-- ==== Sys2Proof/Laws/State.lean ====
section
/-! SUPPORT. One lemma per field per update of the state, all true by `rfl`, so that no proof unfolds a record update. -/

namespace Sys2Proof.Machine

@[simp] theorem setEip_regs (s : State) (v : Word) : (setEip s v).regs = s.regs := rfl
@[simp] theorem setEip_eip (s : State) (v : Word) : (setEip s v).eip = v := rfl
@[simp] theorem setEip_start (s : State) (v : Word) : (setEip s v).start = s.start := rfl
@[simp] theorem setEip_flags (s : State) (v : Word) : (setEip s v).flags = s.flags := rfl
@[simp] theorem setEip_segs (s : State) (v : Word) : (setEip s v).segs = s.segs := rfl
@[simp] theorem setEip_ldtr (s : State) (v : Word) : (setEip s v).ldtr = s.ldtr := rfl
@[simp] theorem setEip_gdtr (s : State) (v : Word) : (setEip s v).gdtr = s.gdtr := rfl
@[simp] theorem setEip_idtr (s : State) (v : Word) : (setEip s v).idtr = s.idtr := rfl
@[simp] theorem setEip_ctl (s : State) (v : Word) : (setEip s v).ctl = s.ctl := rfl
@[simp] theorem setEip_dbg (s : State) (v : Word) : (setEip s v).dbg = s.dbg := rfl
@[simp] theorem setEip_cpl (s : State) (v : Word) : (setEip s v).cpl = s.cpl := rfl
@[simp] theorem setEip_mem (s : State) (v : Word) : (setEip s v).mem = s.mem := rfl
@[simp] theorem setEip_a20 (s : State) (v : Word) : (setEip s v).a20 = s.a20 := rfl
@[simp] theorem setEip_vga (s : State) (v : Word) : (setEip s v).vga = s.vga := rfl
@[simp] theorem setEip_sched (s : State) (v : Word) : (setEip s v).sched = s.sched := rfl
@[simp] theorem setEip_inputs (s : State) (v : Word) : (setEip s v).inputs = s.inputs := rfl
@[simp] theorem setEip_cfg (s : State) (v : Word) : (setEip s v).cfg = s.cfg := rfl
@[simp] theorem setEip_freeCount (s : State) (v : Word) : (setEip s v).freeCount = s.freeCount := rfl

@[simp] theorem setStart_regs (s : State) (v : Word) : (setStart s v).regs = s.regs := rfl
@[simp] theorem setStart_eip (s : State) (v : Word) : (setStart s v).eip = s.eip := rfl
@[simp] theorem setStart_start (s : State) (v : Word) : (setStart s v).start = v := rfl
@[simp] theorem setStart_flags (s : State) (v : Word) : (setStart s v).flags = s.flags := rfl
@[simp] theorem setStart_segs (s : State) (v : Word) : (setStart s v).segs = s.segs := rfl
@[simp] theorem setStart_ldtr (s : State) (v : Word) : (setStart s v).ldtr = s.ldtr := rfl
@[simp] theorem setStart_gdtr (s : State) (v : Word) : (setStart s v).gdtr = s.gdtr := rfl
@[simp] theorem setStart_idtr (s : State) (v : Word) : (setStart s v).idtr = s.idtr := rfl
@[simp] theorem setStart_ctl (s : State) (v : Word) : (setStart s v).ctl = s.ctl := rfl
@[simp] theorem setStart_dbg (s : State) (v : Word) : (setStart s v).dbg = s.dbg := rfl
@[simp] theorem setStart_cpl (s : State) (v : Word) : (setStart s v).cpl = s.cpl := rfl
@[simp] theorem setStart_mem (s : State) (v : Word) : (setStart s v).mem = s.mem := rfl
@[simp] theorem setStart_a20 (s : State) (v : Word) : (setStart s v).a20 = s.a20 := rfl
@[simp] theorem setStart_vga (s : State) (v : Word) : (setStart s v).vga = s.vga := rfl
@[simp] theorem setStart_sched (s : State) (v : Word) : (setStart s v).sched = s.sched := rfl
@[simp] theorem setStart_inputs (s : State) (v : Word) : (setStart s v).inputs = s.inputs := rfl
@[simp] theorem setStart_cfg (s : State) (v : Word) : (setStart s v).cfg = s.cfg := rfl
@[simp] theorem setStart_freeCount (s : State) (v : Word) : (setStart s v).freeCount = s.freeCount := rfl

@[simp] theorem setLdtr_regs (s : State) (v : LdtRegister) : (setLdtr s v).regs = s.regs := rfl
@[simp] theorem setLdtr_eip (s : State) (v : LdtRegister) : (setLdtr s v).eip = s.eip := rfl
@[simp] theorem setLdtr_start (s : State) (v : LdtRegister) : (setLdtr s v).start = s.start := rfl
@[simp] theorem setLdtr_flags (s : State) (v : LdtRegister) : (setLdtr s v).flags = s.flags := rfl
@[simp] theorem setLdtr_segs (s : State) (v : LdtRegister) : (setLdtr s v).segs = s.segs := rfl
@[simp] theorem setLdtr_ldtr (s : State) (v : LdtRegister) : (setLdtr s v).ldtr = v := rfl
@[simp] theorem setLdtr_gdtr (s : State) (v : LdtRegister) : (setLdtr s v).gdtr = s.gdtr := rfl
@[simp] theorem setLdtr_idtr (s : State) (v : LdtRegister) : (setLdtr s v).idtr = s.idtr := rfl
@[simp] theorem setLdtr_ctl (s : State) (v : LdtRegister) : (setLdtr s v).ctl = s.ctl := rfl
@[simp] theorem setLdtr_dbg (s : State) (v : LdtRegister) : (setLdtr s v).dbg = s.dbg := rfl
@[simp] theorem setLdtr_cpl (s : State) (v : LdtRegister) : (setLdtr s v).cpl = s.cpl := rfl
@[simp] theorem setLdtr_mem (s : State) (v : LdtRegister) : (setLdtr s v).mem = s.mem := rfl
@[simp] theorem setLdtr_a20 (s : State) (v : LdtRegister) : (setLdtr s v).a20 = s.a20 := rfl
@[simp] theorem setLdtr_vga (s : State) (v : LdtRegister) : (setLdtr s v).vga = s.vga := rfl
@[simp] theorem setLdtr_sched (s : State) (v : LdtRegister) : (setLdtr s v).sched = s.sched := rfl
@[simp] theorem setLdtr_inputs (s : State) (v : LdtRegister) : (setLdtr s v).inputs = s.inputs := rfl
@[simp] theorem setLdtr_cfg (s : State) (v : LdtRegister) : (setLdtr s v).cfg = s.cfg := rfl
@[simp] theorem setLdtr_freeCount (s : State) (v : LdtRegister) : (setLdtr s v).freeCount = s.freeCount := rfl

@[simp] theorem setGdtr_regs (s : State) (v : TableRegister) : (setGdtr s v).regs = s.regs := rfl
@[simp] theorem setGdtr_eip (s : State) (v : TableRegister) : (setGdtr s v).eip = s.eip := rfl
@[simp] theorem setGdtr_start (s : State) (v : TableRegister) : (setGdtr s v).start = s.start := rfl
@[simp] theorem setGdtr_flags (s : State) (v : TableRegister) : (setGdtr s v).flags = s.flags := rfl
@[simp] theorem setGdtr_segs (s : State) (v : TableRegister) : (setGdtr s v).segs = s.segs := rfl
@[simp] theorem setGdtr_ldtr (s : State) (v : TableRegister) : (setGdtr s v).ldtr = s.ldtr := rfl
@[simp] theorem setGdtr_gdtr (s : State) (v : TableRegister) : (setGdtr s v).gdtr = v := rfl
@[simp] theorem setGdtr_idtr (s : State) (v : TableRegister) : (setGdtr s v).idtr = s.idtr := rfl
@[simp] theorem setGdtr_ctl (s : State) (v : TableRegister) : (setGdtr s v).ctl = s.ctl := rfl
@[simp] theorem setGdtr_dbg (s : State) (v : TableRegister) : (setGdtr s v).dbg = s.dbg := rfl
@[simp] theorem setGdtr_cpl (s : State) (v : TableRegister) : (setGdtr s v).cpl = s.cpl := rfl
@[simp] theorem setGdtr_mem (s : State) (v : TableRegister) : (setGdtr s v).mem = s.mem := rfl
@[simp] theorem setGdtr_a20 (s : State) (v : TableRegister) : (setGdtr s v).a20 = s.a20 := rfl
@[simp] theorem setGdtr_vga (s : State) (v : TableRegister) : (setGdtr s v).vga = s.vga := rfl
@[simp] theorem setGdtr_sched (s : State) (v : TableRegister) : (setGdtr s v).sched = s.sched := rfl
@[simp] theorem setGdtr_inputs (s : State) (v : TableRegister) : (setGdtr s v).inputs = s.inputs := rfl
@[simp] theorem setGdtr_cfg (s : State) (v : TableRegister) : (setGdtr s v).cfg = s.cfg := rfl
@[simp] theorem setGdtr_freeCount (s : State) (v : TableRegister) : (setGdtr s v).freeCount = s.freeCount := rfl

@[simp] theorem setIdtr_regs (s : State) (v : TableRegister) : (setIdtr s v).regs = s.regs := rfl
@[simp] theorem setIdtr_eip (s : State) (v : TableRegister) : (setIdtr s v).eip = s.eip := rfl
@[simp] theorem setIdtr_start (s : State) (v : TableRegister) : (setIdtr s v).start = s.start := rfl
@[simp] theorem setIdtr_flags (s : State) (v : TableRegister) : (setIdtr s v).flags = s.flags := rfl
@[simp] theorem setIdtr_segs (s : State) (v : TableRegister) : (setIdtr s v).segs = s.segs := rfl
@[simp] theorem setIdtr_ldtr (s : State) (v : TableRegister) : (setIdtr s v).ldtr = s.ldtr := rfl
@[simp] theorem setIdtr_gdtr (s : State) (v : TableRegister) : (setIdtr s v).gdtr = s.gdtr := rfl
@[simp] theorem setIdtr_idtr (s : State) (v : TableRegister) : (setIdtr s v).idtr = v := rfl
@[simp] theorem setIdtr_ctl (s : State) (v : TableRegister) : (setIdtr s v).ctl = s.ctl := rfl
@[simp] theorem setIdtr_dbg (s : State) (v : TableRegister) : (setIdtr s v).dbg = s.dbg := rfl
@[simp] theorem setIdtr_cpl (s : State) (v : TableRegister) : (setIdtr s v).cpl = s.cpl := rfl
@[simp] theorem setIdtr_mem (s : State) (v : TableRegister) : (setIdtr s v).mem = s.mem := rfl
@[simp] theorem setIdtr_a20 (s : State) (v : TableRegister) : (setIdtr s v).a20 = s.a20 := rfl
@[simp] theorem setIdtr_vga (s : State) (v : TableRegister) : (setIdtr s v).vga = s.vga := rfl
@[simp] theorem setIdtr_sched (s : State) (v : TableRegister) : (setIdtr s v).sched = s.sched := rfl
@[simp] theorem setIdtr_inputs (s : State) (v : TableRegister) : (setIdtr s v).inputs = s.inputs := rfl
@[simp] theorem setIdtr_cfg (s : State) (v : TableRegister) : (setIdtr s v).cfg = s.cfg := rfl
@[simp] theorem setIdtr_freeCount (s : State) (v : TableRegister) : (setIdtr s v).freeCount = s.freeCount := rfl

@[simp] theorem setCpl_regs (s : State) (v : BitVec 2) : (setCpl s v).regs = s.regs := rfl
@[simp] theorem setCpl_eip (s : State) (v : BitVec 2) : (setCpl s v).eip = s.eip := rfl
@[simp] theorem setCpl_start (s : State) (v : BitVec 2) : (setCpl s v).start = s.start := rfl
@[simp] theorem setCpl_flags (s : State) (v : BitVec 2) : (setCpl s v).flags = s.flags := rfl
@[simp] theorem setCpl_segs (s : State) (v : BitVec 2) : (setCpl s v).segs = s.segs := rfl
@[simp] theorem setCpl_ldtr (s : State) (v : BitVec 2) : (setCpl s v).ldtr = s.ldtr := rfl
@[simp] theorem setCpl_gdtr (s : State) (v : BitVec 2) : (setCpl s v).gdtr = s.gdtr := rfl
@[simp] theorem setCpl_idtr (s : State) (v : BitVec 2) : (setCpl s v).idtr = s.idtr := rfl
@[simp] theorem setCpl_ctl (s : State) (v : BitVec 2) : (setCpl s v).ctl = s.ctl := rfl
@[simp] theorem setCpl_dbg (s : State) (v : BitVec 2) : (setCpl s v).dbg = s.dbg := rfl
@[simp] theorem setCpl_cpl (s : State) (v : BitVec 2) : (setCpl s v).cpl = v := rfl
@[simp] theorem setCpl_mem (s : State) (v : BitVec 2) : (setCpl s v).mem = s.mem := rfl
@[simp] theorem setCpl_a20 (s : State) (v : BitVec 2) : (setCpl s v).a20 = s.a20 := rfl
@[simp] theorem setCpl_vga (s : State) (v : BitVec 2) : (setCpl s v).vga = s.vga := rfl
@[simp] theorem setCpl_sched (s : State) (v : BitVec 2) : (setCpl s v).sched = s.sched := rfl
@[simp] theorem setCpl_inputs (s : State) (v : BitVec 2) : (setCpl s v).inputs = s.inputs := rfl
@[simp] theorem setCpl_cfg (s : State) (v : BitVec 2) : (setCpl s v).cfg = s.cfg := rfl
@[simp] theorem setCpl_freeCount (s : State) (v : BitVec 2) : (setCpl s v).freeCount = s.freeCount := rfl

@[simp] theorem setFlags_regs (s : State) (v : LazyFlags) : (setFlags s v).regs = s.regs := rfl
@[simp] theorem setFlags_eip (s : State) (v : LazyFlags) : (setFlags s v).eip = s.eip := rfl
@[simp] theorem setFlags_start (s : State) (v : LazyFlags) : (setFlags s v).start = s.start := rfl
@[simp] theorem setFlags_flags (s : State) (v : LazyFlags) : (setFlags s v).flags = v := rfl
@[simp] theorem setFlags_segs (s : State) (v : LazyFlags) : (setFlags s v).segs = s.segs := rfl
@[simp] theorem setFlags_ldtr (s : State) (v : LazyFlags) : (setFlags s v).ldtr = s.ldtr := rfl
@[simp] theorem setFlags_gdtr (s : State) (v : LazyFlags) : (setFlags s v).gdtr = s.gdtr := rfl
@[simp] theorem setFlags_idtr (s : State) (v : LazyFlags) : (setFlags s v).idtr = s.idtr := rfl
@[simp] theorem setFlags_ctl (s : State) (v : LazyFlags) : (setFlags s v).ctl = s.ctl := rfl
@[simp] theorem setFlags_dbg (s : State) (v : LazyFlags) : (setFlags s v).dbg = s.dbg := rfl
@[simp] theorem setFlags_cpl (s : State) (v : LazyFlags) : (setFlags s v).cpl = s.cpl := rfl
@[simp] theorem setFlags_mem (s : State) (v : LazyFlags) : (setFlags s v).mem = s.mem := rfl
@[simp] theorem setFlags_a20 (s : State) (v : LazyFlags) : (setFlags s v).a20 = s.a20 := rfl
@[simp] theorem setFlags_vga (s : State) (v : LazyFlags) : (setFlags s v).vga = s.vga := rfl
@[simp] theorem setFlags_sched (s : State) (v : LazyFlags) : (setFlags s v).sched = s.sched := rfl
@[simp] theorem setFlags_inputs (s : State) (v : LazyFlags) : (setFlags s v).inputs = s.inputs := rfl
@[simp] theorem setFlags_cfg (s : State) (v : LazyFlags) : (setFlags s v).cfg = s.cfg := rfl
@[simp] theorem setFlags_freeCount (s : State) (v : LazyFlags) : (setFlags s v).freeCount = s.freeCount := rfl

@[simp] theorem setMem_regs (s : State) (v : List Host.Cell) : (setMem s v).regs = s.regs := rfl
@[simp] theorem setMem_eip (s : State) (v : List Host.Cell) : (setMem s v).eip = s.eip := rfl
@[simp] theorem setMem_start (s : State) (v : List Host.Cell) : (setMem s v).start = s.start := rfl
@[simp] theorem setMem_flags (s : State) (v : List Host.Cell) : (setMem s v).flags = s.flags := rfl
@[simp] theorem setMem_segs (s : State) (v : List Host.Cell) : (setMem s v).segs = s.segs := rfl
@[simp] theorem setMem_ldtr (s : State) (v : List Host.Cell) : (setMem s v).ldtr = s.ldtr := rfl
@[simp] theorem setMem_gdtr (s : State) (v : List Host.Cell) : (setMem s v).gdtr = s.gdtr := rfl
@[simp] theorem setMem_idtr (s : State) (v : List Host.Cell) : (setMem s v).idtr = s.idtr := rfl
@[simp] theorem setMem_ctl (s : State) (v : List Host.Cell) : (setMem s v).ctl = s.ctl := rfl
@[simp] theorem setMem_dbg (s : State) (v : List Host.Cell) : (setMem s v).dbg = s.dbg := rfl
@[simp] theorem setMem_cpl (s : State) (v : List Host.Cell) : (setMem s v).cpl = s.cpl := rfl
@[simp] theorem setMem_mem (s : State) (v : List Host.Cell) : (setMem s v).mem = v := rfl
@[simp] theorem setMem_a20 (s : State) (v : List Host.Cell) : (setMem s v).a20 = s.a20 := rfl
@[simp] theorem setMem_vga (s : State) (v : List Host.Cell) : (setMem s v).vga = s.vga := rfl
@[simp] theorem setMem_sched (s : State) (v : List Host.Cell) : (setMem s v).sched = s.sched := rfl
@[simp] theorem setMem_inputs (s : State) (v : List Host.Cell) : (setMem s v).inputs = s.inputs := rfl
@[simp] theorem setMem_cfg (s : State) (v : List Host.Cell) : (setMem s v).cfg = s.cfg := rfl
@[simp] theorem setMem_freeCount (s : State) (v : List Host.Cell) : (setMem s v).freeCount = s.freeCount := rfl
........
▶ Try it
Beginning at the line above with "(setGdtr s v).flags = s.flags := rfl" and finishing at the line with "(setGdtr s v).mem = s.mem := rfl", return each line exactly and return nothing else.

▶ Solution to this task
@[simp] theorem setGdtr_flags (s : State) (v : TableRegister) : (setGdtr s v).flags = s.flags := rfl
@[simp] theorem setGdtr_segs (s : State) (v : TableRegister) : (setGdtr s v).segs = s.segs := rfl
@[simp] theorem setGdtr_ldtr (s : State) (v : TableRegister) : (setGdtr s v).ldtr = s.ldtr := rfl
@[simp] theorem setGdtr_gdtr (s : State) (v : TableRegister) : (setGdtr s v).gdtr = v := rfl
@[simp] theorem setGdtr_idtr (s : State) (v : TableRegister) : (setGdtr s v).idtr = s.idtr := rfl
@[simp] theorem setGdtr_ctl (s : State) (v : TableRegister) : (setGdtr s v).ctl = s.ctl := rfl
@[simp] theorem setGdtr_dbg (s : State) (v : TableRegister) : (setGdtr s v).dbg = s.dbg := rfl
@[simp] theorem setGdtr_cpl (s : State) (v : TableRegister) : (setGdtr s v).cpl = s.cpl := rfl
@[simp] theorem setGdtr_mem (s : State) (v : TableRegister) : (setGdtr s v).mem = s.mem := rfl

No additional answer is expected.